Я не буду останавливаться на истории моих отношений и на моей переписке с этой писательницей19. Дополню сказанное еще только штрихами ее физического портрета. Лицо плотное, мясистое, с крупными выражено-выразительными чертами. Шиньон в могучем заплетении массивных кос. Глаза и лоб, выражающие ум и характер. В глазах мягкое сияние благородно-цельной натуры. Саломэ почти не снимала с себя балахона, будучи, кажется, не в состоянии заключить свое непокорное тело в корсет. И мне думается, что именно эта черта телесной свободы и стихийность действовали, между прочим, на всегда болезненного Ницше с особенною силою. Когда-нибудь это еще будет предметом ретроспективного изучения, после того, как Лу Андреас-Саломэ разрешит опубликовать при жизни или посмертно свой архив.

Перебирая памятью разные впечатления прошлого, не могу не остановиться восторженною мыслью на образе русской девушки, представшей как-то предо мною в период, последовавший за японской войной, когда я работал в театре В. Ф. Коммиссаржевской. Это была красавица в полном смысле слова — Маша Добролюбова. Ее знали в литературных кружках, высоко ценил Д. С. Мережковский, при входе ее в зал заседаний «Религиозно-философского общества»20 у многих чувствовалось желание приветствовать ее появление вставанием. Это воплощенная святость — нежная, чуткая, вся точно устремленная на подвиг во имя вашего дела. Она не могла видеть нужды без того, чтобы не явиться сейчас же с помощью материальною или моральною.

Мне лично в тяжелые мои дни она приносила в пакетиках обеды и завтраки — то в Пале-Рояль21, где я тогда жил, — то в мой кабинет у В. Ф. Коммиссаржевской. Иногда приносила она и фрукты, а однажды и целый ананас. Чего эта замечательная душа искала от меня? Она любила слушать мои толкования к Евангелию22 и, как выразилась она в одном из ее писем23, благодарила небо за то, что я имеюсь в числе живых существ на свете. Любви тут, конечно, не было никакой.

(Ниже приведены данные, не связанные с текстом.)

@[simp] theorem Slot.absentV_mode (p : Slot) (r : VReg) : (p.absentV r).mode = p.mode := rfl
@[simp] theorem Slot.absentV_x (p : Slot) (r : VReg) : (p.absentV r).x = p.x := rfl
@[simp] theorem Slot.absentV_xf (p : Slot) (r : VReg) : (p.absentV r).xf = p.xf := rfl
@[simp] theorem Slot.absentV_xdead (p : Slot) (r : VReg) : (p.absentV r).xdead = p.xdead := rfl
@[simp] theorem Slot.absentV_v (p : Slot) (r : VReg) : (p.absentV r).v = p.v := rfl
@[simp] theorem Slot.absentV_m (p : Slot) (r : VReg) : (p.absentV r).m = p.m := rfl
@[simp] theorem Slot.absentV_pc (p : Slot) (r : VReg) : (p.absentV r).pc = p.pc := rfl
@[simp] theorem Slot.absentV_sg (p : Slot) (r : VReg) : (p.absentV r).sg = p.sg := rfl
@[simp] theorem Slot.absentV_ctl (p : Slot) (r : VReg) : (p.absentV r).ctl = p.ctl := rfl
@[simp] theorem Slot.absentV_sbank (p : Slot) (r : VReg) : (p.absentV r).sbank = p.sbank := rfl
@[simp] theorem Slot.absentV_sseg (p : Slot) (r : VReg) : (p.absentV r).sseg = p.sseg := rfl
@[simp] theorem Slot.absentV_ubank (p : Slot) (r : VReg) : (p.absentV r).ubank = p.ubank := rfl
@[simp] theorem Slot.absentV_park (p : Slot) (r : VReg) : (p.absentV r).park = p.park := rfl
@[simp] theorem Slot.absentV_barrier (p : Slot) (r : VReg) : (p.absentV r).barrier = p.barrier := rfl
@[simp] theorem Slot.absentV_yielded (p : Slot) (r : VReg) : (p.absentV r).yielded = p.yielded := rfl
@[simp] theorem Slot.absentV_fills (p : Slot) (r : VReg) : (p.absentV r).fills = p.fills := rfl
@[simp] theorem Slot.absentV_lat (p : Slot) (r : VReg) : (p.absentV r).lat = p.lat := rfl
@[simp] theorem Slot.absentV_sb (p : Slot) (r : VReg) : (p.absentV r).sb = p.sb := rfl
@[simp] theorem Slot.absentV_msgs (p : Slot) (r : VReg) : (p.absentV r).msgs = p.msgs := rfl
@[simp] theorem Slot.absentV_sendCount (p : Slot) (r : VReg) : (p.absentV r).sendCount = p.sendCount := rfl
@[simp] theorem Slot.absentV_putn (p : Slot) (r : VReg) : (p.absentV r).putn = p.putn := rfl
@[simp] theorem Slot.absentV_fstat (p : Slot) (r : VReg) : (p.absentV r).fstat = p.fstat := rfl
@[simp] theorem Slot.absentV_fenceRel (p : Slot) (r : VReg) : (p.absentV r).fenceRel = p.fenceRel := rfl
@[simp] theorem Slot.absentV_written (p : Slot) (r : VReg) : (p.absentV r).written = p.written := rfl
@[simp] theorem Slot.absentV_lost (p : Slot) (r : VReg) : (p.absentV r).lost = p.lost := rfl
@[simp] theorem Slot.absentV_taskPos (p : Slot) (r : VReg) : (p.absentV r).taskPos = p.taskPos := rfl
@[simp] theorem Slot.absentV_extent (p : Slot) (r : VReg) : (p.absentV r).extent = p.extent := rfl
@[simp] theorem Slot.absentV_ntask (p : Slot) (r : VReg) : (p.absentV r).ntask = p.ntask := rfl
@[simp] theorem Slot.absentV_ca (p : Slot) (r : VReg) : (p.absentV r).ca = p.ca := rfl
@[simp] theorem Slot.absentV_overlays (p : Slot) (r : VReg) : (p.absentV r).overlays = p.overlays := rfl
@[simp] theorem Slot.absentV_mb (p : Slot) (r : VReg) : (p.absentV r).mb = p.mb := rfl
@[simp] theorem Slot.absentV_sub (p : Slot) (r : VReg) : (p.absentV r).sub = p.sub := rfl
@[simp] theorem Slot.absentV_xferCount (p : Slot) (r : VReg) : (p.absentV r).xferCount = p.xferCount := rfl
@[simp] theorem Slot.absentV_cpyBad (p : Slot) (r : VReg) : (p.absentV r).cpyBad = p.cpyBad := rfl
@[simp] theorem Slot.absentV_cpyLast (p : Slot) (r : VReg) : (p.absentV r).cpyLast = p.cpyLast := rfl
@[simp] theorem Slot.absentV_completions (p : Slot) (r : VReg) : (p.absentV r).completions = p.completions := rfl
@[simp] theorem Slot.absentV_tagwait (p : Slot) (r : VReg) : (p.absentV r).tagwait = p.tagwait := rfl
@[simp] theorem Slot.absentV_deferred (p : Slot) (r : VReg) : (p.absentV r).deferred = p.deferred := rfl
@[simp] theorem Slot.absentV_trapWait (p : Slot) (r : VReg) : (p.absentV r).trapWait = p.trapWait := rfl
@[simp] theorem Slot.absentV_sticks (p : Slot) (r : VReg) : (p.absentV r).sticks = p.sticks := rfl
@[simp] theorem Slot.absentV_faultCount (p : Slot) (r : VReg) : (p.absentV r).faultCount = p.faultCount := rfl
@[simp] theorem Slot.absentV_kDone (p : Slot) (r : VReg) : (p.absentV r).kDone = p.kDone := rfl
@[simp] theorem Slot.absentV_streams (p : Slot) (r : VReg) : (p.absentV r).streams = p.streams := rfl
@[simp] theorem Slot.absentV_reserved (p : Slot) (r : VReg) : (p.absentV r).reserved = p.reserved := rfl
@[simp] theorem Slot.absentV_mseq (p : Slot) (r : VReg) : (p.absentV r).mseq = p.mseq := rfl
@[simp] theorem Slot.absentV_lseq (p : Slot) (r : VReg) : (p.absentV r).lseq = p.lseq := rfl
@[simp] theorem Slot.absentV_launcher (p : Slot) (r : VReg) : (p.absentV r).launcher = p.launcher := rfl
@[simp] theorem Slot.absentV_startAt (p : Slot) (r : VReg) : (p.absentV r).startAt = p.startAt := rfl
@[simp] theorem Slot.absentV_haltedAt (p : Slot) (r : VReg) : (p.absentV r).haltedAt = p.haltedAt := rfl
@[simp] theorem Slot.absentV_haltRequest (p : Slot) (r : VReg) : (p.absentV r).haltRequest = p.haltRequest := rfl
@[simp] theorem Slot.absentV_resumeRequest (p : Slot) (r : VReg) : (p.absentV r).resumeRequest = p.resumeRequest := rfl
@[simp] theorem Slot.absentV_debugHalt (p : Slot) (r : VReg) : (p.absentV r).debugHalt = p.debugHalt := rfl
@[simp] theorem Slot.absentV_remoteTag (p : Slot) (r : VReg) : (p.absentV r).remoteTag = p.remoteTag := rfl
@[simp] theorem Slot.absentV_remoteFetch (p : Slot) (r : VReg) : (p.absentV r).remoteFetch = p.remoteFetch := rfl
@[simp] theorem Slot.absentV_digest (p : Slot) (r : VReg) : (p.absentV r).digest = p.digest := rfl
@[simp] theorem Slot.absentV_hashes (p : Slot) (r : VReg) : (p.absentV r).hashes = p.hashes := rfl

@[simp] theorem Slot.setM_mode (p : Slot) (r : MReg) (w : Word) : (p.setM r w).mode = p.mode := rfl
@[simp] theorem Slot.setM_x (p : Slot) (r : MReg) (w : Word) : (p.setM r w).x = p.x := rfl
@[simp] theorem Slot.setM_xf (p : Slot) (r : MReg) (w : Word) : (p.setM r w).xf = p.xf := rfl
@[simp] theorem Slot.setM_xdead (p : Slot) (r : MReg) (w : Word) : (p.setM r w).xdead = p.xdead := rfl
@[simp] theorem Slot.setM_v (p : Slot) (r : MReg) (w : Word) : (p.setM r w).v = p.v := rfl
@[simp] theorem Slot.setM_vp (p : Slot) (r : MReg) (w : Word) : (p.setM r w).vp = p.vp := rfl
@[simp] theorem Slot.setM_pc (p : Slot) (r : MReg) (w : Word) : (p.setM r w).pc = p.pc := rfl
@[simp] theorem Slot.setM_sg (p : Slot) (r : MReg) (w : Word) : (p.setM r w).sg = p.sg := rfl
@[simp] theorem Slot.setM_ctl (p : Slot) (r : MReg) (w : Word) : (p.setM r w).ctl = p.ctl := rfl
@[simp] theorem Slot.setM_sbank (p : Slot) (r : MReg) (w : Word) : (p.setM r w).sbank = p.sbank := rfl
@[simp] theorem Slot.setM_sseg (p : Slot) (r : MReg) (w : Word) : (p.setM r w).sseg = p.sseg := rfl
@[simp] theorem Slot.setM_ubank (p : Slot) (r : MReg) (w : Word) : (p.setM r w).ubank = p.ubank := rfl
@[simp] theorem Slot.setM_park (p : Slot) (r : MReg) (w : Word) : (p.setM r w).park = p.park := rfl
@[simp] theorem Slot.setM_barrier (p : Slot) (r : MReg) (w : Word) : (p.setM r w).barrier = p.barrier := rfl
@[simp] theorem Slot.setM_yielded (p : Slot) (r : MReg) (w : Word) : (p.setM r w).yielded = p.yielded := rfl
@[simp] theorem Slot.setM_fills (p : Slot) (r : MReg) (w : Word) : (p.setM r w).fills = p.fills := rfl
@[simp] theorem Slot.setM_lat (p : Slot) (r : MReg) (w : Word) : (p.setM r w).lat = p.lat := rfl
@[simp] theorem Slot.setM_sb (p : Slot) (r : MReg) (w : Word) : (p.setM r w).sb = p.sb := rfl
@[simp] theorem Slot.setM_msgs (p : Slot) (r : MReg) (w : Word) : (p.setM r w).msgs = p.msgs := rfl
@[simp] theorem Slot.setM_sendCount (p : Slot) (r : MReg) (w : Word) : (p.setM r w).sendCount = p.sendCount := rfl
@[simp] theorem Slot.setM_putn (p : Slot) (r : MReg) (w : Word) : (p.setM r w).putn = p.putn := rfl
@[simp] theorem Slot.setM_fstat (p : Slot) (r : MReg) (w : Word) : (p.setM r w).fstat = p.fstat := rfl
@[simp] theorem Slot.setM_fenceRel (p : Slot) (r : MReg) (w : Word) : (p.setM r w).fenceRel = p.fenceRel := rfl
@[simp] theorem Slot.setM_written (p : Slot) (r : MReg) (w : Word) : (p.setM r w).written = p.written := rfl
@[simp] theorem Slot.setM_lost (p : Slot) (r : MReg) (w : Word) : (p.setM r w).lost = p.lost := rfl
@[simp] theorem Slot.setM_taskPos (p : Slot) (r : MReg) (w : Word) : (p.setM r w).taskPos = p.taskPos := rfl
@[simp] theorem Slot.setM_extent (p : Slot) (r : MReg) (w : Word) : (p.setM r w).extent = p.extent := rfl
@[simp] theorem Slot.setM_ntask (p : Slot) (r : MReg) (w : Word) : (p.setM r w).ntask = p.ntask := rfl
@[simp] theorem Slot.setM_ca (p : Slot) (r : MReg) (w : Word) : (p.setM r w).ca = p.ca := rfl
@[simp] theorem Slot.setM_overlays (p : Slot) (r : MReg) (w : Word) : (p.setM r w).overlays = p.overlays := rfl
@[simp] theorem Slot.setM_mb (p : Slot) (r : MReg) (w : Word) : (p.setM r w).mb = p.mb := rfl
@[simp] theorem Slot.setM_sub (p : Slot) (r : MReg) (w : Word) : (p.setM r w).sub = p.sub := rfl
@[simp] theorem Slot.setM_xferCount (p : Slot) (r : MReg) (w : Word) : (p.setM r w).xferCount = p.xferCount := rfl
@[simp] theorem Slot.setM_cpyBad (p : Slot) (r : MReg) (w : Word) : (p.setM r w).cpyBad = p.cpyBad := rfl
@[simp] theorem Slot.setM_cpyLast (p : Slot) (r : MReg) (w : Word) : (p.setM r w).cpyLast = p.cpyLast := rfl
@[simp] theorem Slot.setM_completions (p : Slot) (r : MReg) (w : Word) : (p.setM r w).completions = p.completions := rfl
@[simp] theorem Slot.setM_tagwait (p : Slot) (r : MReg) (w : Word) : (p.setM r w).tagwait = p.tagwait := rfl
@[simp] theorem Slot.setM_deferred (p : Slot) (r : MReg) (w : Word) : (p.setM r w).deferred = p.deferred := rfl
@[simp] theorem Slot.setM_trapWait (p : Slot) (r : MReg) (w : Word) : (p.setM r w).trapWait = p.trapWait := rfl
@[simp] theorem Slot.setM_sticks (p : Slot) (r : MReg) (w : Word) : (p.setM r w).sticks = p.sticks := rfl
@[simp] theorem Slot.setM_faultCount (p : Slot) (r : MReg) (w : Word) : (p.setM r w).faultCount = p.faultCount := rfl
@[simp] theorem Slot.setM_kDone (p : Slot) (r : MReg) (w : Word) : (p.setM r w).kDone = p.kDone := rfl
@[simp] theorem Slot.setM_streams (p : Slot) (r : MReg) (w : Word) : (p.setM r w).streams = p.streams := rfl
@[simp] theorem Slot.setM_reserved (p : Slot) (r : MReg) (w : Word) : (p.setM r w).reserved = p.reserved := rfl
@[simp] theorem Slot.setM_mseq (p : Slot) (r : MReg) (w : Word) : (p.setM r w).mseq = p.mseq := rfl
@[simp] theorem Slot.setM_lseq (p : Slot) (r : MReg) (w : Word) : (p.setM r w).lseq = p.lseq := rfl
@[simp] theorem Slot.setM_launcher (p : Slot) (r : MReg) (w : Word) : (p.setM r w).launcher = p.launcher := rfl
@[simp] theorem Slot.setM_startAt (p : Slot) (r : MReg) (w : Word) : (p.setM r w).startAt = p.startAt := rfl
@[simp] theorem Slot.setM_haltedAt (p : Slot) (r : MReg) (w : Word) : (p.setM r w).haltedAt = p.haltedAt := rfl
@[simp] theorem Slot.setM_haltRequest (p : Slot) (r : MReg) (w : Word) : (p.setM r w).haltRequest = p.haltRequest := rfl
@[simp] theorem Slot.setM_resumeRequest (p : Slot) (r : MReg) (w : Word) : (p.setM r w).resumeRequest = p.resumeRequest := rfl
@[simp] theorem Slot.setM_debugHalt (p : Slot) (r : MReg) (w : Word) : (p.setM r w).debugHalt = p.debugHalt := rfl
@[simp] theorem Slot.setM_remoteTag (p : Slot) (r : MReg) (w : Word) : (p.setM r w).remoteTag = p.remoteTag := rfl
@[simp] theorem Slot.setM_remoteFetch (p : Slot) (r : MReg) (w : Word) : (p.setM r w).remoteFetch = p.remoteFetch := rfl
@[simp] theorem Slot.setM_digest (p : Slot) (r : MReg) (w : Word) : (p.setM r w).digest = p.digest := rfl
@[simp] theorem Slot.setM_hashes (p : Slot) (r : MReg) (w : Word) : (p.setM r w).hashes = p.hashes := rfl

Это была девушка недосягаемая, неприкасаемая, вне какой бы то ни было телесной игры, вся подвижница, вся хлопотунья около больших и полезных дел. Тем не менее Осип Дымов в своем романе «Бегущие креста»24 представил мою дружбу с этой чудесной девушкой в необычайно превратной форме и перспективе. В его изображении Маша Добролюбова являлась жертвой безнадежной любви ко мне, бесчувственному человеку, не удостоившему даже посетить могилу той, чье сердце разбил.

Маша Добролюбова погибла трагически. В период начавшейся революции 1905 года она оказалась арестованной и заключенной в тюрьму, откуда вышла с печатью неслыханного внутреннего расстройства. Какая-то катастрофа произошла с этой необыкновенной красавицей в стенах тюрьмы. Она никому ничего не сказала. Но пережить случившегося, по-видимому, не могла. Однажды Маша Добролюбова была найдена в своей комнате умершею, причем родные ее воздерживались от всяких объяснений на эту тему. Я же лично допускаю, что она покончила жизнь самоубийством. Она принесла с собой на землю чистую большую душу и с такою же душою, без мельчайшего пятнышка, ушла от нас. В памяти знавших и видевших эту протоарийскую девушку она оставила впечатление живой иконы.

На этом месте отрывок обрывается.